Go to the line in the entries below that holds "(.rst .enc) => true" and repeat exactly from there through the line that holds "(minv.toNat ≤ maxv.toNat →", inclusive.

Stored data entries
__________________________________________________
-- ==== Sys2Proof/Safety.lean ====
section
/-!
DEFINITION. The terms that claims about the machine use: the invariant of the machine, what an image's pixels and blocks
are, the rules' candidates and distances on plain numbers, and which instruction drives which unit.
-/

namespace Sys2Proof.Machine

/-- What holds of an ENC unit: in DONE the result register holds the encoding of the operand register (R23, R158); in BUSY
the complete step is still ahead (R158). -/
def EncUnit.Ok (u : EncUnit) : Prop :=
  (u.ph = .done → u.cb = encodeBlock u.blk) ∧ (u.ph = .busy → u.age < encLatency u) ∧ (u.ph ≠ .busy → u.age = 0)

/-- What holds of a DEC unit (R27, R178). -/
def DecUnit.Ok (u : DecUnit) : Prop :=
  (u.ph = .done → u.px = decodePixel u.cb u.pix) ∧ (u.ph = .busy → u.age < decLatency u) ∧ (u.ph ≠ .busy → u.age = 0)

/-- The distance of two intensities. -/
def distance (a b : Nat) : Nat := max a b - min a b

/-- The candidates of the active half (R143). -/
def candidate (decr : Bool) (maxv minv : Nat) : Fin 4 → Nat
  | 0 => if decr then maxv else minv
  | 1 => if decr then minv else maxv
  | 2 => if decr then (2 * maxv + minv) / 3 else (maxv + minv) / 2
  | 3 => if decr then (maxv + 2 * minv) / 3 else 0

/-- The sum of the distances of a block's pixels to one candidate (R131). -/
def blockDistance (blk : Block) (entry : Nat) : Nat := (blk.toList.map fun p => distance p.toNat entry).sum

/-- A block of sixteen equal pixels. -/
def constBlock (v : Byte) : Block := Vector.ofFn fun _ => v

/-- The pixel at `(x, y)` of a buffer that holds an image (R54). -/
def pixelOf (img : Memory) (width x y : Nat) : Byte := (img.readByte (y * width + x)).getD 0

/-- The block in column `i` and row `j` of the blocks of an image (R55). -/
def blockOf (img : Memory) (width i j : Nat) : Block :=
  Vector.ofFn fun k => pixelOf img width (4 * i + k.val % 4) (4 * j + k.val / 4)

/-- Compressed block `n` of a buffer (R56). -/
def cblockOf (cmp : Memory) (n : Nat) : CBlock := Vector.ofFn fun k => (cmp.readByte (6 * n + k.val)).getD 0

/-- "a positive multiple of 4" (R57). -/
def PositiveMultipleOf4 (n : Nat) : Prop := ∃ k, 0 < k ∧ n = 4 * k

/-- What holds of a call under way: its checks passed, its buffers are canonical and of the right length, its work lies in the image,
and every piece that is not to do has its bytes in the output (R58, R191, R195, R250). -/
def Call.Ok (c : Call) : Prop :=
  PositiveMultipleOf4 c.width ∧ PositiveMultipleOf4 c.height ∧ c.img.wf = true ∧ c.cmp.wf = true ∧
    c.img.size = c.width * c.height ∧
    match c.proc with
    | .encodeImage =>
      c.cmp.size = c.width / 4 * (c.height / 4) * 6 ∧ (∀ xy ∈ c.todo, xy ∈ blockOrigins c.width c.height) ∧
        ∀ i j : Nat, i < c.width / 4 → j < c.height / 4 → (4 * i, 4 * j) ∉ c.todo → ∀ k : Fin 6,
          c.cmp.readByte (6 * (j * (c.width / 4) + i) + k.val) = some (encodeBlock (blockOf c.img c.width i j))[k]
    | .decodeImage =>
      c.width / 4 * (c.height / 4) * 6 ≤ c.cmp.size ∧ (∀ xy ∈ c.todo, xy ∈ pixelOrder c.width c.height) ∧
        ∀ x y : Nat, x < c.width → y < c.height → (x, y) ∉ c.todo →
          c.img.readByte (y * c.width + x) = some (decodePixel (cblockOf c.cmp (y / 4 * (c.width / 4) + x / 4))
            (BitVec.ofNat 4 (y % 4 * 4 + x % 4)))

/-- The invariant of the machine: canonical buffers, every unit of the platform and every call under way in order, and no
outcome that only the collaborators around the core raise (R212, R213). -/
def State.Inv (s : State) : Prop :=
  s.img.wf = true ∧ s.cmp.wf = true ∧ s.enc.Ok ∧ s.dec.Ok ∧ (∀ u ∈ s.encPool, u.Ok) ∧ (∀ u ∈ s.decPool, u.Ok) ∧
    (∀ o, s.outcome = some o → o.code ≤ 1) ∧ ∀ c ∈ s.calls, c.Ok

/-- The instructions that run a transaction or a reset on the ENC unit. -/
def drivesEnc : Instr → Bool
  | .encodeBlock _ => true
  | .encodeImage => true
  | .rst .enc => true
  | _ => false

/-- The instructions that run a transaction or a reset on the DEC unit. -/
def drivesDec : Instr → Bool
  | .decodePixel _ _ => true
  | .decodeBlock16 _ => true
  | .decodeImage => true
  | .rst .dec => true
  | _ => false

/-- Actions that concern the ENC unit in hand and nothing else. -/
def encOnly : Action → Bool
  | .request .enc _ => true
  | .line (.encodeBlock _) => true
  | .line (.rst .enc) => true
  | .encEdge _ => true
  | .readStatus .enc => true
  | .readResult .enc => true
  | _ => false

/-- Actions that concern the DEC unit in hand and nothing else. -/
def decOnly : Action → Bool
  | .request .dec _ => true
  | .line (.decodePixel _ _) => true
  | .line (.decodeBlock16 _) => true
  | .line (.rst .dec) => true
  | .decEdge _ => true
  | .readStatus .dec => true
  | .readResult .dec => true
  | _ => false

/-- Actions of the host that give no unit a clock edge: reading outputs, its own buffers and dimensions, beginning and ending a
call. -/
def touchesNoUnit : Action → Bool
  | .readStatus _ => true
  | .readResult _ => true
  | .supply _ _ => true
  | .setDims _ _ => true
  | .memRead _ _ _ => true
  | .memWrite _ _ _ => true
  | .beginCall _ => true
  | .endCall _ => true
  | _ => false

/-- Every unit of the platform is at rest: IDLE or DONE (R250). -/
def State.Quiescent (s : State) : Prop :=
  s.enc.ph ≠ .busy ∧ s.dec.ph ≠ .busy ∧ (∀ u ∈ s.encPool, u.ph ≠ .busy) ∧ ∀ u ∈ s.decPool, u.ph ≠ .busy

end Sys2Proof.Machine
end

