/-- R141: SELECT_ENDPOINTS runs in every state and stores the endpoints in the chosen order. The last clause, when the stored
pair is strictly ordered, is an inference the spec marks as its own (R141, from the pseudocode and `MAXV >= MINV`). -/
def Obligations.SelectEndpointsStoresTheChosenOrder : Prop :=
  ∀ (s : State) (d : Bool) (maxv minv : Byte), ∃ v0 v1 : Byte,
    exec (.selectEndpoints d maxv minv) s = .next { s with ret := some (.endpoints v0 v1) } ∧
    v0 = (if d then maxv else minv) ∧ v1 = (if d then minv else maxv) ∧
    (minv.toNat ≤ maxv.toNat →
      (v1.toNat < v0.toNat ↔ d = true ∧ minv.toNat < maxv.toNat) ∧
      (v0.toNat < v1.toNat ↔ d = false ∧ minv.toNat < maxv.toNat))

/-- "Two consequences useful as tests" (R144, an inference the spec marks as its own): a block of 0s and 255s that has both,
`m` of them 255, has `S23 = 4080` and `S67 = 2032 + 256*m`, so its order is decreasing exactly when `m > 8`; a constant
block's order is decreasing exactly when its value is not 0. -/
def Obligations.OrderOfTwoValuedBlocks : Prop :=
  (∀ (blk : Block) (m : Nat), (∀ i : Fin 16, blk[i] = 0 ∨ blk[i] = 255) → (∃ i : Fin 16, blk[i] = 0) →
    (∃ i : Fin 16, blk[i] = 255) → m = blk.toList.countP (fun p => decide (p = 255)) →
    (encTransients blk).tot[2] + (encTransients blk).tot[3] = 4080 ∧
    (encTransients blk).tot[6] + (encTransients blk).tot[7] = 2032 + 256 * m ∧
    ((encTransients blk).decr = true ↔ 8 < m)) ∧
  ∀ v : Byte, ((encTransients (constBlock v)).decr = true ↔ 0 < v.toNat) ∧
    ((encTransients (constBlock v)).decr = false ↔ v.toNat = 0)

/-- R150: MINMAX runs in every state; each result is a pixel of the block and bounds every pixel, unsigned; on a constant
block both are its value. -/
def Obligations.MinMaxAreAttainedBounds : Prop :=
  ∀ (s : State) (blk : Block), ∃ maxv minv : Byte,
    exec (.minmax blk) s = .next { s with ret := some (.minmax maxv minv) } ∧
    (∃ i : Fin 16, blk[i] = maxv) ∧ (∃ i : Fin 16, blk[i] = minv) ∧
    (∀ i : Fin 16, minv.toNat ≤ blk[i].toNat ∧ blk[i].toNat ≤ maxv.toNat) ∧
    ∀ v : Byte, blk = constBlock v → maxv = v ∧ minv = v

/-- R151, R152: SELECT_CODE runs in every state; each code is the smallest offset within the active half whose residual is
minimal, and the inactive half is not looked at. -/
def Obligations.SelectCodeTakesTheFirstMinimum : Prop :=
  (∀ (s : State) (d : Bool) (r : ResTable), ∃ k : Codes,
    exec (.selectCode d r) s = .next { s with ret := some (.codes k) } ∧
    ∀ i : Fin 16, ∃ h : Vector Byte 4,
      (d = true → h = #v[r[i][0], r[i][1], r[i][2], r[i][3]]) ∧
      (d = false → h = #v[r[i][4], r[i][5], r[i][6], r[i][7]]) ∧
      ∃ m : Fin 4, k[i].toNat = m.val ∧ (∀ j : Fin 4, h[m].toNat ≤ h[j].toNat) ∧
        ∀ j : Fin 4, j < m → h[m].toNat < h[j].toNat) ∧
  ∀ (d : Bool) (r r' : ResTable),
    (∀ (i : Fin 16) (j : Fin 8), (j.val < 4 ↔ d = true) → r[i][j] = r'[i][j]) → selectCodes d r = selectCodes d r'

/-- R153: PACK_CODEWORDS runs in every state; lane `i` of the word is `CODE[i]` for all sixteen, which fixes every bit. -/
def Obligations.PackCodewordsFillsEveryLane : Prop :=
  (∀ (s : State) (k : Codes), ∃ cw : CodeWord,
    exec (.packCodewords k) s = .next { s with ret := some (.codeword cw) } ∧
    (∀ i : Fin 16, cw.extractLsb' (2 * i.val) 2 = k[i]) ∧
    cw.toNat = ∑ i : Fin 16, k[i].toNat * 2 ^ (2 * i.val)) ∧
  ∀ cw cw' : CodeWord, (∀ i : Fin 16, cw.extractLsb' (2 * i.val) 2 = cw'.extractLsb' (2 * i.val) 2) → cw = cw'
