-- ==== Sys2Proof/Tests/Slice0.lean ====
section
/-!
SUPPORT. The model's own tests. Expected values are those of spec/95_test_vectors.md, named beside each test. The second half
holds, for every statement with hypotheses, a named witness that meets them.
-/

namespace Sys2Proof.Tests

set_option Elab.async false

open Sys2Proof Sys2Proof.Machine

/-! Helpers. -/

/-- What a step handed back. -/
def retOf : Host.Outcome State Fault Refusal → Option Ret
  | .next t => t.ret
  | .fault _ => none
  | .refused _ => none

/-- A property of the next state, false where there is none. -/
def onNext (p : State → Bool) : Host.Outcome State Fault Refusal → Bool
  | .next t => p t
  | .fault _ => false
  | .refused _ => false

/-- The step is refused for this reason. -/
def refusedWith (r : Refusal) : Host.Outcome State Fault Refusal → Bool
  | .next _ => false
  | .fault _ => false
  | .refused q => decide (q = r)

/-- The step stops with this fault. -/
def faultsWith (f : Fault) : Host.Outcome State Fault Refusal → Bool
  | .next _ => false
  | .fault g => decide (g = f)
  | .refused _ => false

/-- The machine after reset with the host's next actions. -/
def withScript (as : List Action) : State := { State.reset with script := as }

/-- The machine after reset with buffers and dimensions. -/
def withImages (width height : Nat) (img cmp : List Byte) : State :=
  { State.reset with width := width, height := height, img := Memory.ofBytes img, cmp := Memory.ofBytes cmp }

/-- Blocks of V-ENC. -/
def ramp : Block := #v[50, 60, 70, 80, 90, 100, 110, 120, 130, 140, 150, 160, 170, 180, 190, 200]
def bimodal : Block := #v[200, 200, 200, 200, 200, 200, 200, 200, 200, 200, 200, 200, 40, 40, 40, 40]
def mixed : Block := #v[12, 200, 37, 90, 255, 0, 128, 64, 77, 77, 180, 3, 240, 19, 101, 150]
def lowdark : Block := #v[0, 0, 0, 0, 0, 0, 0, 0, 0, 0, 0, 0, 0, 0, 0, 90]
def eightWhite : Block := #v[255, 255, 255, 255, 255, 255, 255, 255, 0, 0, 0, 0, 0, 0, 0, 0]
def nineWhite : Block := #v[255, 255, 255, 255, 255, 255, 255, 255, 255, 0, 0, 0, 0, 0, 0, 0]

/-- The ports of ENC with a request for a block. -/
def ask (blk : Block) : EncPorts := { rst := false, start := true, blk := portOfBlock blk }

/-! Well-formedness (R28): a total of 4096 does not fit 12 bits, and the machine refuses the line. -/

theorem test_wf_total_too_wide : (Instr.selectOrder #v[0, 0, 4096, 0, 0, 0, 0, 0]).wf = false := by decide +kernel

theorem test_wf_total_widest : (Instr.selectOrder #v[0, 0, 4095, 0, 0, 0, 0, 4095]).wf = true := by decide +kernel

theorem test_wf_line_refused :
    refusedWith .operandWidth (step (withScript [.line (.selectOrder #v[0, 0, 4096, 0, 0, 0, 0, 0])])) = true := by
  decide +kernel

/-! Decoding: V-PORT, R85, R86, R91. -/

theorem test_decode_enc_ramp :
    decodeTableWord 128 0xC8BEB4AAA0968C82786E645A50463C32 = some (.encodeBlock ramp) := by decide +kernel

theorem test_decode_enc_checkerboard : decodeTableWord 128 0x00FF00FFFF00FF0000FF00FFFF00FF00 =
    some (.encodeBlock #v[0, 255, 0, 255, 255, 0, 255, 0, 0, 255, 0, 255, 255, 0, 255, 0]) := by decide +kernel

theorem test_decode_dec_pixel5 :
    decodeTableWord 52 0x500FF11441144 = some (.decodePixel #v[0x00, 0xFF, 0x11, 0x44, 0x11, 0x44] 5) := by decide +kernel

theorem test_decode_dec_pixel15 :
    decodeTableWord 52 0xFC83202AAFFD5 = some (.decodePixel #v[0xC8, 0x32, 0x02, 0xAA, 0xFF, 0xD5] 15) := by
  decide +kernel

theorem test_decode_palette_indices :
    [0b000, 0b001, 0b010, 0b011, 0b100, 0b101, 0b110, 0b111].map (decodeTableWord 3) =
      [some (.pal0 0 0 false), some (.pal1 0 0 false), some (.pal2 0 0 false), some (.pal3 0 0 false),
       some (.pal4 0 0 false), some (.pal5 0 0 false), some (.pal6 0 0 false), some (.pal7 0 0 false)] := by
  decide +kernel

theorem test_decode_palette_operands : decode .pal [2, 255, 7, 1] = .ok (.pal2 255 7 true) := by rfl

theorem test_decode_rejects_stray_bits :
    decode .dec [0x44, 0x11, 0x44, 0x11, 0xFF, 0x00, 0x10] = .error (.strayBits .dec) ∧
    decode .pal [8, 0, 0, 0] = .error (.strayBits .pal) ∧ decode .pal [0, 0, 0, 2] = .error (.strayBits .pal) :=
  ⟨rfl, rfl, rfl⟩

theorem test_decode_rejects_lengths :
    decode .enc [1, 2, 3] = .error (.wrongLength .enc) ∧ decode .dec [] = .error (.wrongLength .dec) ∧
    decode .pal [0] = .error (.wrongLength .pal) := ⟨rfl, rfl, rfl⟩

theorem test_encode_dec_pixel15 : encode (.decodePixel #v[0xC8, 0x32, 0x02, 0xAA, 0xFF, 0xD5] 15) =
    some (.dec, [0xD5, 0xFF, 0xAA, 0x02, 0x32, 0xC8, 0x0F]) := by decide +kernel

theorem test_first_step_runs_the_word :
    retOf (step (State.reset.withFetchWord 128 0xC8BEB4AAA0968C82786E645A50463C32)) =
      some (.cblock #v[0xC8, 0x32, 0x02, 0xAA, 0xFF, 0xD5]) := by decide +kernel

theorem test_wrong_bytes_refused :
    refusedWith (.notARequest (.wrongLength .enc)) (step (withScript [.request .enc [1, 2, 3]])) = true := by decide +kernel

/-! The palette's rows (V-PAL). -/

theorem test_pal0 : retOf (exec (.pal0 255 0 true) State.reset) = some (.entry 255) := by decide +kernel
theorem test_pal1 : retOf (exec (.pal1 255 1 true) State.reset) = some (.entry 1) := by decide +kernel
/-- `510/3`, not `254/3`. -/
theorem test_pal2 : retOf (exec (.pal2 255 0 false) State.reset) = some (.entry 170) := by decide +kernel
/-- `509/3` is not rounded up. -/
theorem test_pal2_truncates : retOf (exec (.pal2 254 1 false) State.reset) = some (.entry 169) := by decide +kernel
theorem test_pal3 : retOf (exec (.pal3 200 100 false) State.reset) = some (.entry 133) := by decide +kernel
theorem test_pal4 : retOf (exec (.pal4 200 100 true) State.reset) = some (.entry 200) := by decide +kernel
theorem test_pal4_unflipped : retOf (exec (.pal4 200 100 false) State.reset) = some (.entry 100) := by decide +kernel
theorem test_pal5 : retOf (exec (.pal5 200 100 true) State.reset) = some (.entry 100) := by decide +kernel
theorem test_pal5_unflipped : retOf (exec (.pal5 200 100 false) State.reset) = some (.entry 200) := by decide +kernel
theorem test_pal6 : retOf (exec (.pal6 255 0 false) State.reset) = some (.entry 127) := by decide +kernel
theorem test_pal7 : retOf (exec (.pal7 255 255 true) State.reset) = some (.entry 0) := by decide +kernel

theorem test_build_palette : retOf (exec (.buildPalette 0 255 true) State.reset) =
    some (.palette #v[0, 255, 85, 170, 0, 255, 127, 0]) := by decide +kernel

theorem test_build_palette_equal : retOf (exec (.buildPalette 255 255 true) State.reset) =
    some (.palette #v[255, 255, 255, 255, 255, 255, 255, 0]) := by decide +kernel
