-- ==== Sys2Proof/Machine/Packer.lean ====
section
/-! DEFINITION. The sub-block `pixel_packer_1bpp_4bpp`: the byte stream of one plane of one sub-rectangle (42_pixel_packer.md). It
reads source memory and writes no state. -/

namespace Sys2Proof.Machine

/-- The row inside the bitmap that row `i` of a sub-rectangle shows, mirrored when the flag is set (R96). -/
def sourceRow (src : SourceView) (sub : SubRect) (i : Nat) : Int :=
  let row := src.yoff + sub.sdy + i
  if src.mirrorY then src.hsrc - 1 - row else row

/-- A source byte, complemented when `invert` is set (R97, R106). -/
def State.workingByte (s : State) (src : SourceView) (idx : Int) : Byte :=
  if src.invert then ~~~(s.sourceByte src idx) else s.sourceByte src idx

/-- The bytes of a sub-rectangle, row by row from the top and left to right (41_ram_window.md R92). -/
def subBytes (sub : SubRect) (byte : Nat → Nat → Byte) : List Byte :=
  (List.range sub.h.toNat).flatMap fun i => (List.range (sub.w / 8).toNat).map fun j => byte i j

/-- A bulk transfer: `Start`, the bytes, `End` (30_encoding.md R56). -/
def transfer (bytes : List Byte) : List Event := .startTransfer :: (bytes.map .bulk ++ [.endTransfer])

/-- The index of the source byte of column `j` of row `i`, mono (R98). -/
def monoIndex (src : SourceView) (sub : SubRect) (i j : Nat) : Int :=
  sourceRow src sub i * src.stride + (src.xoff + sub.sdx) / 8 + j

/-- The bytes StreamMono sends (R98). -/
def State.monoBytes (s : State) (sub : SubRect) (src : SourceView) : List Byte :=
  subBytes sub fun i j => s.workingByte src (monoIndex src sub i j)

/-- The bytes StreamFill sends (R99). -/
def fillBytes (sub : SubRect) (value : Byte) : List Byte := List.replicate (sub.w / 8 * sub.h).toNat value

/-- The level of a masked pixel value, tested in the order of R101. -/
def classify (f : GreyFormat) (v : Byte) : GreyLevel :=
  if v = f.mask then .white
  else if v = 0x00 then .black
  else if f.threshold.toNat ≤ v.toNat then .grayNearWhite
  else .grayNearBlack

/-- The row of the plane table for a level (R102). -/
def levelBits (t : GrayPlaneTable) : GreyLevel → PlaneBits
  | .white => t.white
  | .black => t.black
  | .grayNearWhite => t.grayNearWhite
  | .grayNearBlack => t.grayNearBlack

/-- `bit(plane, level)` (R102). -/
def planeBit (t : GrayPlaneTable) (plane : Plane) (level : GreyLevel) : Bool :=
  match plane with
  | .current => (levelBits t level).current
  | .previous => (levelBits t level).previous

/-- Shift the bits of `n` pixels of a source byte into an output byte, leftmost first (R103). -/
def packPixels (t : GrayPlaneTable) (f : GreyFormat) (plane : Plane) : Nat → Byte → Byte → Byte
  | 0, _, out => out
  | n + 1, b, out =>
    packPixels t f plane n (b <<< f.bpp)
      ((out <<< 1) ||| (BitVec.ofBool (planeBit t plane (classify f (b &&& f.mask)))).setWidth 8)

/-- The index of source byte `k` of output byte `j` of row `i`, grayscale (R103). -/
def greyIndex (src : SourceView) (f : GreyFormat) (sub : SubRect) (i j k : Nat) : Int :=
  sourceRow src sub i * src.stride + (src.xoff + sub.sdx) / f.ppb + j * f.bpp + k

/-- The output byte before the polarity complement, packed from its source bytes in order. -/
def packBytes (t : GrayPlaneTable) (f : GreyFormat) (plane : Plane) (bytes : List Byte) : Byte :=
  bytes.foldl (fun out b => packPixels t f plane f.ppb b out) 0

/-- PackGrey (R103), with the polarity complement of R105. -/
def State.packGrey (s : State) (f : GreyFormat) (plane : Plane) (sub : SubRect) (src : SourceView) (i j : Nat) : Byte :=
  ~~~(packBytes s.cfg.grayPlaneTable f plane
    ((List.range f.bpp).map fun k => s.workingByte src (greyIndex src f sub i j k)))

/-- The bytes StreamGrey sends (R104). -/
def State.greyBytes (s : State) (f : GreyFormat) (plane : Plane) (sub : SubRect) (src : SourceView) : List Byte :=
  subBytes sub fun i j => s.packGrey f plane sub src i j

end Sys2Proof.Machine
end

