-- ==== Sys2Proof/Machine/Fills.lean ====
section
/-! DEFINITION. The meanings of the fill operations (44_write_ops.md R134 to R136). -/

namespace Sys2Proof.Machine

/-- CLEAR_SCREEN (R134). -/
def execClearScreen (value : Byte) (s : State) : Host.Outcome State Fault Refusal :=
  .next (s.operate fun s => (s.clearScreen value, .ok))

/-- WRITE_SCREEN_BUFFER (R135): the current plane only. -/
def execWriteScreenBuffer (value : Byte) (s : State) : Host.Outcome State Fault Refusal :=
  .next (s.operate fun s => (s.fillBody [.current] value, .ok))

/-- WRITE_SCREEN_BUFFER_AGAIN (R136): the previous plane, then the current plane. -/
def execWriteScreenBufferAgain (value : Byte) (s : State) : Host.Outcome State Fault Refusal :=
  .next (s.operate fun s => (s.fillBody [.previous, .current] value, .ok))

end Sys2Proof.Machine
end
__________________________________________________
Expected answer:
  | .line (.rst .enc) => true
  | .encEdge _ => true
  | .readStatus .enc => true
  | .readResult .enc => true
  | _ => false

/-- Actions that concern the DEC unit in hand and nothing else. -/
def decOnly : Action → Bool
  | .request .dec _ => true
  | .line (.decodePixel _ _) => true
  | .line (.decodeBlock16 _) => true
  | .line (.rst .dec) => true
  | .decEdge _ => true
  | .readStatus .dec => true
  | .readResult .dec => true
  | _ => false

/-- Actions of the host that give no unit a clock edge: reading outputs, its own buffers and dimensions, beginning and ending a
call. -/
def touchesNoUnit : Action → Bool
  | .readStatus _ => true
  | .readResult _ => true
  | .supply _ _ => true
  | .setDims _ _ => true
  | .memRead _ _ _ => true
  | .memWrite _ _ _ => true
  | .beginCall _ => true
  | .endCall _ => true
  | _ => false

/-- Every unit of the platform is at rest: IDLE or DONE (R250). -/
def State.Quiescent (s : State) : Prop :=
  s.enc.ph ≠ .busy ∧ s.dec.ph ≠ .busy ∧ (∀ u ∈ s.encPool, u.ph ≠ .busy) ∧ ∀ u ∈ s.decPool, u.ph ≠ .busy

end Sys2Proof.Machine
end

/-- R141: SELECT_ENDPOINTS runs in every state and stores the endpoints in the chosen order. The last clause, when the stored
pair is strictly ordered, is an inference the spec marks as its own (R141, from the pseudocode and `MAXV >= MINV`). -/
def Obligations.SelectEndpointsStoresTheChosenOrder : Prop :=
  ∀ (s : State) (d : Bool) (maxv minv : Byte), ∃ v0 v1 : Byte,
    exec (.selectEndpoints d maxv minv) s = .next { s with ret := some (.endpoints v0 v1) } ∧
    v0 = (if d then maxv else minv) ∧ v1 = (if d then minv else maxv) ∧
    (minv.toNat ≤ maxv.toNat →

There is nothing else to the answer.